Targeting social contexts and networks: If content spreads through social affiliation, then interventions need to work through those same channels. Research shows that targeting influential individuals within networks can shift norms and behaviours at scale. In practice, this might mean working with creators, moderators or highly connected users within specific communities who can model alternative ways of engaging with content.
Designing for friction and reflection: Prompts that encourage users to pause and consider the accuracy of content before sharing have been shown to reduce the spread of misinformation. During election cycles, some platforms have introduced warnings or prompts before resharing political content. With deepfakes, similar approaches could involve surfacing information about how an image was generated or prompting users to reflect on its source. The goal is not perfect judgment but interrupting automatic amplification.

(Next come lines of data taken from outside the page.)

-- ==== Sys2Proof/Machine/StatePower.lean ====
section
/-!
DEFINITION. Power, pacing, temperature and coolant: that part of State (R426 to R456).
-/
namespace Sys2Proof.Machine

/-- One compute band. -/
structure Band where
  /-- its headers are closed (R431) -/
  closed : Bool
  /-- its headers have opened or failed to come up: OFF until the next full reset (R431, R525) -/
  held : Bool
  /-- droop above 25 mV now (R443) -/
  droop : Bool
  senseMv : BitVec 12
  /-- 9 to 16 phases have failed and the band waits for its barrier: when the limit was applied, in µs (R429) -/
  dyingAt : Option Nat
  /-- trim raised but not yet applied, in units of 0.1 mV (R441) -/
  trimPending : Nat
deriving DecidableEq, Repr

/-- An announced heavy phase (R439). -/
structure Hint where
  s0 : Nat
  level : Nat
  /-- the voltage boost is in force -/
  active : Bool
deriving DecidableEq, Repr

/-- Rails, bands, telemetry, pacer, cap (R426 to R443). -/
structure Power where
  /-- the rails of step 1 are on -/
  railsOn : Bool
  /-- rails (bit = subindex of 0x2800 minus 1) found more than 5% off their setpoint, and not yet measured back
  within 5% of it (R427, R523) -/
  railBad : BitVec 7
  bands : List Band
  railMv : List (BitVec 16)
  current : List (BitVec 16)
  inputMv : BitVec 16
  inputCa : BitVec 16
  inputW : BitVec 16
  energyJ : BitVec 64
  /-- mJ not yet a whole J of ENERGY_J -/
  energyMj : Nat
  paceLimit : BitVec 8
  paceAllow : BitVec 8
  paceNow : BitVec 8
  limitCause : BitVec 16
  rest : BitVec 8
  droopCount : BitVec 32
  paceDeferred : BitVec 32
  capW : BitVec 16
  /-- a written cap that waits for the end of the window (R437) -/
  capNext : Option (BitVec 16)
  capExceed : BitVec 32
  /-- windows in a row above the cap by more than 2%, and whether CAP_EXCEEDED was raised in this run -/
  overWindows : Nat
  overRaised : Bool
  /-- limits of bits 1 and 5 of R433, in units of 0.01 Gsteps/s -/
  capLimit : Nat
  ageLimit : Nat
  /-- AGEING_LIMIT has been raised -/
  ageRaised : Bool
  undervolt : Bool
  /-- the severe-droop reduction holds (R440) -/
  severe : Bool
  droop : Bool
  /-- the next permit of a droop response is withheld -/
  droopSkip : Bool
  /-- a pace change deferred by droop (R440) -/
  deferred : Option Nat
  /-- a rise waits for the voltages (R436) -/
  slewTo : Option Nat
  /-- permit periods of the present 64 (R438) -/
  permitIdx : Nat
  hint : Option Hint
  /-- trim by band in units of 0.1 mV: field fuses, kept through every reset (R441) -/
  trims : Map Nat
  trimCount : BitVec 32
deriving DecidableEq, Repr

/-- A hot spot's pair of sensors (R445, R446). -/
structure HotSpot where
  diode : BitVec 16
  delay : BitVec 16
  suspect : Bool
  /-- samples in a row that differ by more than 5.0 °C, and that lie within 3.0 °C -/
  apart : Nat
  close : Nat
deriving DecidableEq, Repr

/-- A band's temperatures (R446 to R448). -/
structure BandTemp where
  control : BitVec 16
  estimate : BitVec 16
  layerSuspect : Bool
  /-- estimates in a row that exceed the control value by 8.0 °C or more, and that stay below 4.0 °C -/
  high : Nat
  low : Nat
  /-- samples in a row above 100.0 °C while the band has a sensor fault (R461) -/
  danger : Nat
deriving DecidableEq, Repr

/-- A stack's temperatures (R449). -/
structure StackTemp where
  diodes : List (BitVec 16)
  /-- the base die doubles the refresh rate -/
  doubled : Bool
  /-- samples in a row at 95.0 °C or above; STACK_OVERTEMP holds; samples in a row below 90.0 °C -/
  hot : Nat
  above : Bool
  cool : Nat
deriving DecidableEq, Repr

/-- Sensors, limits, coolant and rotation (R445 to R455). -/
structure Thermal where
  /-- band × 8 + hot spot -/
  spots : List HotSpot
  bands : List BandTemp
  loam1 : List (BitVec 16)
  loam2 : List (BitVec 16)
  cap : List (BitVec 16)
  memStacks : List StackTemp
  /-- by linear index; unlisted: 0x8000 -/
  cells : Map (BitVec 16)
  /-- coefficient K by band in units of 0.001 K/W: fuses (R447) -/
  kCoef : List Nat
  limit : BitVec 8
  throttleWindows : BitVec 32
  /-- the thermal law is lowering the limit (R449) -/
  throttling : Bool
  /-- the compute value has been at 100.0 °C for that many samples; THM_MAX holds; samples below 97.0 °C -/
  maxHot : Nat
  maxOn : Bool
  maxCool : Nat
  /-- samples in a row with the compute value above 105.0 °C (R449) -/
  danger : Nat
  flowA : BitVec 16
  flowB : BitVec 16
  pIn : BitVec 16
  pOut : BitVec 16
  tIn : BitVec 16
  tOut : BitVec 16
  /-- 0 NORMAL, 1 LOW, 2 FAULT, 3 LOST -/
  flowState : BitVec 8
  coolantLimit : BitVec 8
  /-- F of the samples of the present 100 ms -/
  flowSum : Nat
  flowN : Nat
  /-- samples in a row below 0.90 L/min -/
  flowLost : Nat
  /-- Δp of the last 500 samples, newest first -/
  dp : List Nat
  flowSuspect : Bool
  flowApart : Nat
  flowClose : Nat
  /-- samples in a row with the inlet outside 20–45 °C, and whether COOLANT_INLET was raised in this run -/
  inletOut : Nat
  inletRaised : Bool
  /-- the compute value at the last comparison after a coolant loss (R452) -/
  lossPrev : Option (BitVec 16)
  /-- when the compute control value was last 95.0 °C or above, in µs (R464) -/
  hotAt : Option Nat
  rotEnable : BitVec 8
  rotSpread : BitVec 8
  rotInterval : BitVec 16
  rotVariants : BitVec 8
  rotActive : BitVec 8
  rotCount : BitVec 32
  /-- when the last rotation was made, in µs -/
  rotLast : Option Nat
deriving DecidableEq, Repr

/-- A band whose headers are open. -/
def Band.reset : Band := ⟨false, false, false, 0#12, none, 0⟩

/-- Power after a full reset, with the trims that the fuses hold (R443). -/
def Power.reset (trims : Map Nat) : Power where
  railsOn := false
  railBad := 0#7
  bands := List.replicate 16 Band.reset
  railMv := List.replicate 7 0#16
  current := List.replicate 45 0#16
  inputMv := 0#16
  inputCa := 0#16
  inputW := 0#16
  energyJ := 0#64
  energyMj := 0
  paceLimit := 160#8
  paceAllow := 35#8
  paceNow := 0#8
  limitCause := 0#16
  rest := 0#8
  droopCount := 0#32
  paceDeferred := 0#32
  capW := 3000#16
  capNext := none
  capExceed := 0#32
  overWindows := 0
  overRaised := false
  capLimit := 160
  ageLimit := 160
  ageRaised := false
  undervolt := false
  severe := false
  droop := false
  droopSkip := false
  deferred := none
  slewTo := none
  permitIdx := 0
  hint := none
  trims := trims
  trimCount := 0#32

/-- A sensor with no reading (R455). -/
def noTemp : BitVec 16 := 0x8000#16

/-- Temperatures and coolant after a full reset (R446, R455); readings start empty (log entry 18). -/
def Thermal.reset : Thermal where
  spots := List.replicate 128 ⟨noTemp, noTemp, false, 0, 0⟩
  bands := List.replicate 16 ⟨noTemp, noTemp, false, 0, 0, 0⟩
  loam1 := List.replicate 64 noTemp
  loam2 := List.replicate 64 noTemp
  cap := List.replicate 16 noTemp
  memStacks := List.replicate 12 ⟨List.replicate 4 noTemp, false, 0, false, 0⟩
  cells := []
  kCoef := List.replicate 16 48
  limit := 160#8
  throttleWindows := 0#32
  throttling := false
  maxHot := 0
  maxOn := false
  maxCool := 0
  danger := 0
  flowA := 0#16
  flowB := 0#16
  pIn := 0#16
  pOut := 0#16
  tIn := noTemp
  tOut := noTemp
  flowState := 0#8
  coolantLimit := 160#8
  flowSum := 0
  flowN := 0
  flowLost := 0
  dp := []
  flowSuspect := false
  flowApart := 0
  flowClose := 0
  inletOut := 0
  inletRaised := false
  lossPrev := none
  hotAt := none
  rotEnable := 1#8
  rotSpread := 60#8
  rotInterval := 1#16
  rotVariants := 1#8
  rotActive := 0#8
  rotCount := 0#32
  rotLast := none

end Sys2Proof.Machine
end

Building alternative repertoires of participation: Finally, if deepfakes serve as a means of participation, interventions could offer alternative ways for people to participate. Rather than simply discouraging engagement, this might involve helping people to create formats that allow users to express identity, humour or political stance without relying on misleading or synthetic content. This could include counter-memes, participatory campaigns, or community-led content that reshapes norms from within. And, as behavioural economist Cass Sunstein suggests, participation in online political behaviour is often driven as much by opportunities for expression and affiliation as by information.
Taken together, these interventions can shift the emphasis from correcting information to shaping the environments and sensemaking frameworks within which information is encountered. The task is not simply to help people distinguish true from false, but to understand how content becomes meaningful, how it travels, and how those dynamics can be redirected.
Conclusions
Our engagement with information is never purely evidence-based. Research has consistently shown that the way people interpret and act on information is shaped by identity, social norms, heuristics and context, not just accuracy alone. But perhaps what synthetic media does is expose this more clearly – we can see more clearly how people use information, not just to understand the world, but to navigate it, to position themselves within it, and to connect with others.
In doing so, deepfakes challenge models that treat truth as a straightforward input to behaviour, in which better information leads to better decisions. Instead, they point to a more ‘situated’ view of behaviour, in which meaning is constructed collectively, and perception, interpretation, and action are bundled together.
For behavioural science, this means the task is not limited to understanding how individuals process information or how biases distort judgment. Instead, it is about understanding how our shared realities are assembled through social interaction, how they are stabilised within networks, and how they become actionable through shared narratives and symbols, such as deepfakes. In a sense, then, deepfakes are not simply a problem to be corrected or contained; they are a signal of a wider changing knowledge environment.